-- ==== Sys2Proof/Laws/Port.lean ====
section
/-! SUPPORT. The register port: which word each offset names, and what a host access to it does (rules R45, R47, R70,
R131, R132). -/

namespace Sys2Proof.Machine

open Sys2Proof.Config

/-! ### Offsets -/

/-- A register's offset names it, lies in the block and is a word's offset. -/
theorem regOffset_spec (r : Reg) :
    portWordAt (regOffset r) = .reg r ∧ ¬ windowBytes ≤ (regOffset r).toNat ∧ regOffset r &&& 0x3FFC#32 = regOffset r := by
  cases r <;> decide

/-- The offset is taken after masking (rule R70). -/
theorem portWordAt_mask (o : Word) : portWordAt (o &&& 0x3FFC#32) = portWordAt o := by
  unfold portWordAt
  rw [BitVec.and_assoc, BitVec.and_self]

theorem toNat_mask_lt (o : Word) : (o &&& 0x3FFC#32).toNat < 0x4000 := by
  rw [BitVec.toNat_and]
  exact lt_of_le_of_lt Nat.and_le_right (by decide)

theorem toNat_mask_mod (o : Word) : (o &&& 0x3FFC#32).toNat % 4 = 0 := by
  have h3 := Nat.and_two_pow_sub_one_eq_mod (o &&& 0x3FFC#32).toNat 2
  rw [BitVec.toNat_and, Nat.and_assoc] at h3
  rw [BitVec.toNat_and]
  exact h3.symm.trans (Nat.and_zero _)

/-- Masking leaves a word's offset in the block as it is. -/
theorem mask_of_word {o : Word} (h : o.toNat < 0x4000) (h4 : o.toNat % 4 = 0) : o &&& 0x3FFC#32 = o := by
  have hb : o = (o.extractLsb' 2 12).setWidth 32 <<< 2 := by
    apply BitVec.eq_of_toNat_eq
    rw [BitVec.toNat_shiftLeft, BitVec.toNat_setWidth, BitVec.extractLsb'_toNat, Nat.shiftRight_eq_div_pow,
      Nat.shiftLeft_eq]
    omega
  rw [hb]
  generalize o.extractLsb' 2 12 = b
  apply BitVec.eq_of_getLsbD_eq
  intro i hi
  rw [BitVec.getLsbD_and, BitVec.getLsbD_shiftLeft, BitVec.getLsbD_setWidth]
  by_cases h2 : i < 2
  · simp [h2]
  · by_cases h14 : i < 14
    · have : (0x3FFC#32).getLsbD i = true := by
        interval_cases i <;> first | omega | rfl
      simp [this]
    · have : b.getLsbD (i - 2) = false := BitVec.getLsbD_of_ge _ _ (by omega)
      simp [this]

/-- The word at an offset below 0x0400 is a register only at that register's offset. -/
theorem regOfWord_eq_reg {k : Nat} {r : Reg} (h : regOfWord k = .reg r) : 4 * k = (regOffset r).toNat := by
  unfold regOfWord at h
  split at h <;> simp at h <;> subst h <;> rfl

/-- An offset names a register exactly when it is the register's offset, after masking. -/
theorem portWordAt_eq_reg {o : Word} {r : Reg} : portWordAt o = .reg r ↔ o &&& 0x3FFC#32 = regOffset r := by
  constructor
  · intro hr
    have hm := toNat_mask_mod o
    unfold portWordAt at hr
    simp only at hr
    generalize o &&& 0x3FFC#32 = x at *
    apply BitVec.eq_of_toNat_eq
    split at hr
    · have := regOfWord_eq_reg hr
      omega
    · split at hr
      · simp at hr
      · split at hr
        · simp at hr
        · split at hr
          · simp at hr
          · split at hr
            · unfold nodeWord at hr
              split at hr
              · split at hr <;> simp at hr
              · simp at hr
            · simp at hr
  · intro h
    rw [← portWordAt_mask, h, (regOffset_spec r).1]

/-! ### Accesses -/

theorem hostWrite_inside {o : Word} (h : o.toNat < 0x4000) (v : Word) (s : State) :
    hostWrite o v s = .next (s.portWrite (portWordAt o) v) := by
  rw [hostWrite, if_neg (by simp only [windowBytes]; omega)]

theorem hostRead_inside {o : Word} (h : o.toNat < 0x4000) (s : State) :
    hostRead o s = .next { s with
      lastRead := some (.register (o &&& 0x3FFC#32) (s.portRead (portWordAt o))), draws := s.draws + 1 } := by
  rw [hostRead, if_neg (by simp only [windowBytes]; omega)]

/-- A host write to a register (rule R132). -/
theorem hostWrite_reg (r : Reg) (v : Word) (s : State) : hostWrite (regOffset r) v s = .next (s.writeReg r v) := by
  obtain ⟨h1, h2, -⟩ := regOffset_spec r
  rw [hostWrite, if_neg h2, h1]
  rfl

/-- A host read of a register (rule R131). -/
theorem hostRead_reg (r : Reg) (s : State) :
    hostRead (regOffset r) s
      = .next { s with lastRead := some (.register (regOffset r) (s.portRead (.reg r))), draws := s.draws + 1 } := by
  obtain ⟨h1, h2, h3⟩ := regOffset_spec r
  rw [hostRead, if_neg h2, h1, h3]

/-- A word with no open bit reads as its value (rule R131). -/
theorem State.portRead_exact {s : State} {w : PortWord} (h : s.openBits w = 0#32) : s.portRead w = s.portValue w := by
  rw [State.portRead, h, BitVec.and_zero, BitVec.or_zero]
  exact BitVec.and_allOnes

/-- A read of an open word returns the draw of that read (rules R38, R39, R131). -/
theorem State.portRead_open {s : State} {w : PortWord} (h : s.portIsOpen w = true) :
    s.portRead w = freeWord s.draws .portRead := by
  rw [State.portRead, State.openBits, if_pos h]
  apply BitVec.eq_of_getLsbD_eq
  intro i hi
  have h1 : (0xFFFFFFFF#32).getLsbD i = true := by
    rw [show (0xFFFFFFFF#32) = BitVec.allOnes 32 by decide, BitVec.getLsbD_allOnes, decide_eq_true hi]
  simp only [BitVec.getLsbD_or, BitVec.getLsbD_and, BitVec.getLsbD_not, h1, Bool.not_true, Bool.and_false, Bool.false_or,
    Bool.and_true]

/-- The k-th register that a host reads in turn takes draw k (rule R145). -/
theorem State.readRegs_getElem (s : State) (rs : List Reg) (k : Nat) :
    (s.readRegs rs)[k]? = (rs[k]?).map fun r => ({ s with draws := s.draws + k } : State).portRead (.reg r) := by
  induction rs generalizing s k with
  | nil => rfl
  | cons r rest ih =>
    cases k with
    | zero => rfl
    | succ k =>
      rw [State.readRegs, List.getElem?_cons_succ, List.getElem?_cons_succ, ih]
      simp only [Nat.add_assoc, Nat.add_comm 1 k]

theorem State.openBits_idle {s : State} (hb : s.status.busy = false) {w : PortWord} (h : s.portIsOpen w = false) :
    s.openBits w = 0#32 := by
  simp [State.openBits, h, hb]

/-- The offsets of the windows (rule R45). -/
theorem portWordAt_window {d : Nat} (h : d < 0x4000) (h4 : d % 4 = 0) :
    BitVec.ofNat 32 d &&& 0x3FFC#32 = BitVec.ofNat 32 d ∧ (BitVec.ofNat 32 d).toNat = d := by
  have e : (BitVec.ofNat 32 d).toNat = d := by
    rw [BitVec.toNat_ofNat]
    omega
  exact ⟨mask_of_word (by omega) (by omega), e⟩

theorem portWordAt_freq (x : Fin 256) : portWordAt (BitVec.ofNat 32 (0x0400 + 4 * x.val)) = .freqWindow x := by
  obtain ⟨h1, h2⟩ := portWordAt_window (d := 0x0400 + 4 * x.val) (by omega) (by omega)
  unfold portWordAt
  rw [h1, h2]
  simp only
  rw [if_neg (by omega), if_pos (by omega)]
  congr 1
  apply Fin.ext
  simp [Fin.ofNat]

theorem portWordAt_codeLen (x : Fin 256) : portWordAt (BitVec.ofNat 32 (0x0800 + 4 * x.val)) = .codeLenWindow x := by
  obtain ⟨h1, h2⟩ := portWordAt_window (d := 0x0800 + 4 * x.val) (by omega) (by omega)
  unfold portWordAt
  rw [h1, h2]
  simp only
  rw [if_neg (by omega), if_neg (by omega), if_pos (by omega)]
  congr 1
  apply Fin.ext
  simp [Fin.ofNat]

theorem portWordAt_nodeWeight (i : Fin 511) : portWordAt (BitVec.ofNat 32 (0x1000 + 8 * i.val)) = .nodeWeight i := by
  obtain ⟨h1, h2⟩ := portWordAt_window (d := 0x1000 + 8 * i.val) (by omega) (by omega)
  unfold portWordAt
  rw [h1, h2]
  simp only
  rw [if_neg (by omega), if_neg (by omega), if_neg (by omega), if_neg (by omega), if_pos (by omega), nodeWord,
    dif_pos (by omega), if_pos (by omega)]
  congr 1
  apply Fin.ext
  simp only
  omega

theorem portWordAt_nodeLinks (i : Fin 511) : portWordAt (BitVec.ofNat 32 (0x1004 + 8 * i.val)) = .nodeLinks i := by
  obtain ⟨h1, h2⟩ := portWordAt_window (d := 0x1004 + 8 * i.val) (by omega) (by omega)
  unfold portWordAt
  rw [h1, h2]
  simp only
  rw [if_neg (by omega), if_neg (by omega), if_neg (by omega), if_neg (by omega), if_pos (by omega), nodeWord,
    dif_pos (by omega), if_neg (by omega)]
  congr 1
  apply Fin.ext
  simp only
  omega

theorem portWordAt_codeBits (x : Fin 256) (k : Fin 8) :
    portWordAt (BitVec.ofNat 32 (0x2000 + 32 * x.val + 4 * k.val)) = .codeBits x k := by
  obtain ⟨h1, h2⟩ := portWordAt_window (d := 0x2000 + 32 * x.val + 4 * k.val) (by omega) (by omega)
  unfold portWordAt
  rw [h1, h2]
  simp only
  rw [if_neg (by omega), if_neg (by omega), if_neg (by omega), if_neg (by omega), if_neg (by omega)]
  congr 1
  · apply Fin.ext
    simp [Fin.ofNat]
    omega
  · apply Fin.ext
    simp [Fin.ofNat]
    omega

/-- A reserved offset (rule R47). -/
theorem portWordAt_reserved {o : Word}
    (h : (0x0048 ≤ (o &&& 0x3FFC#32).toNat ∧ (o &&& 0x3FFC#32).toNat ≤ 0x03FC)
      ∨ (0x0C00 ≤ (o &&& 0x3FFC#32).toNat ∧ (o &&& 0x3FFC#32).toNat ≤ 0x0FFC)
      ∨ (0x1FF8 ≤ (o &&& 0x3FFC#32).toNat ∧ (o &&& 0x3FFC#32).toNat ≤ 0x1FFC)) : portWordAt o = .reserved := by
  unfold portWordAt
  simp only
  generalize (o &&& 0x3FFC#32).toNat = w at *
  rcases h with hw | hw | hw
  · rw [if_pos (by omega)]
    unfold regOfWord
    split <;> first | omega | rfl
  · rw [if_neg (by omega), if_neg (by omega), if_neg (by omega), if_pos (by omega)]
  · rw [if_neg (by omega), if_neg (by omega), if_neg (by omega), if_neg (by omega), if_pos (by omega), nodeWord,
      dif_neg (by omega)]

end Sys2Proof.Machine
end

● ● ●

▸ PROBLEM
All lines in the listing above from the line containing "unfold portWordAt at hr" to the line containing "### Accesses -/", inclusive, should be retyped exactly; no other lines should appear.

▸ ANSWER SPACE
    unfold portWordAt at hr
    simp only at hr
    generalize o &&& 0x3FFC#32 = x at *
    apply BitVec.eq_of_toNat_eq
    split at hr
    · have := regOfWord_eq_reg hr
      omega
    · split at hr
      · simp at hr
      · split at hr
        · simp at hr
        · split at hr
          · simp at hr
          · split at hr
            · unfold nodeWord at hr
              split at hr
              · split at hr <;> simp at hr
              · simp at hr
            · simp at hr
  · intro h
    rw [← portWordAt_mask, h, (regOffset_spec r).1]

/-! ### Accesses -/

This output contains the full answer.